* [Exercise directions]: Every entry needs to be printed exactly, please.

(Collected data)
────────
-- ==== Sys2Proof/Machine/Core.lean ====
section
/-! DEFINITION. The machine as the host reads it (Host/Core.lean). -/

def Sys2Proof.core : Host.Core :=
  { State := Sys2Proof.Machine.State
    Fault := Sys2Proof.Machine.Fault
    Refusal := Sys2Proof.Machine.Refusal
    step := Sys2Proof.Machine.step
    reset := Sys2Proof.Machine.State.reset }
end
────────
* [Solution]:
-- ==== Sys2Proof/Machine/Core.lean ====
section
/-! DEFINITION. The machine as the host reads it (Host/Core.lean). -/

def Sys2Proof.core : Host.Core :=
  { State := Sys2Proof.Machine.State
    Fault := Sys2Proof.Machine.Fault
    Refusal := Sys2Proof.Machine.Refusal
    step := Sys2Proof.Machine.step
    reset := Sys2Proof.Machine.State.reset }
end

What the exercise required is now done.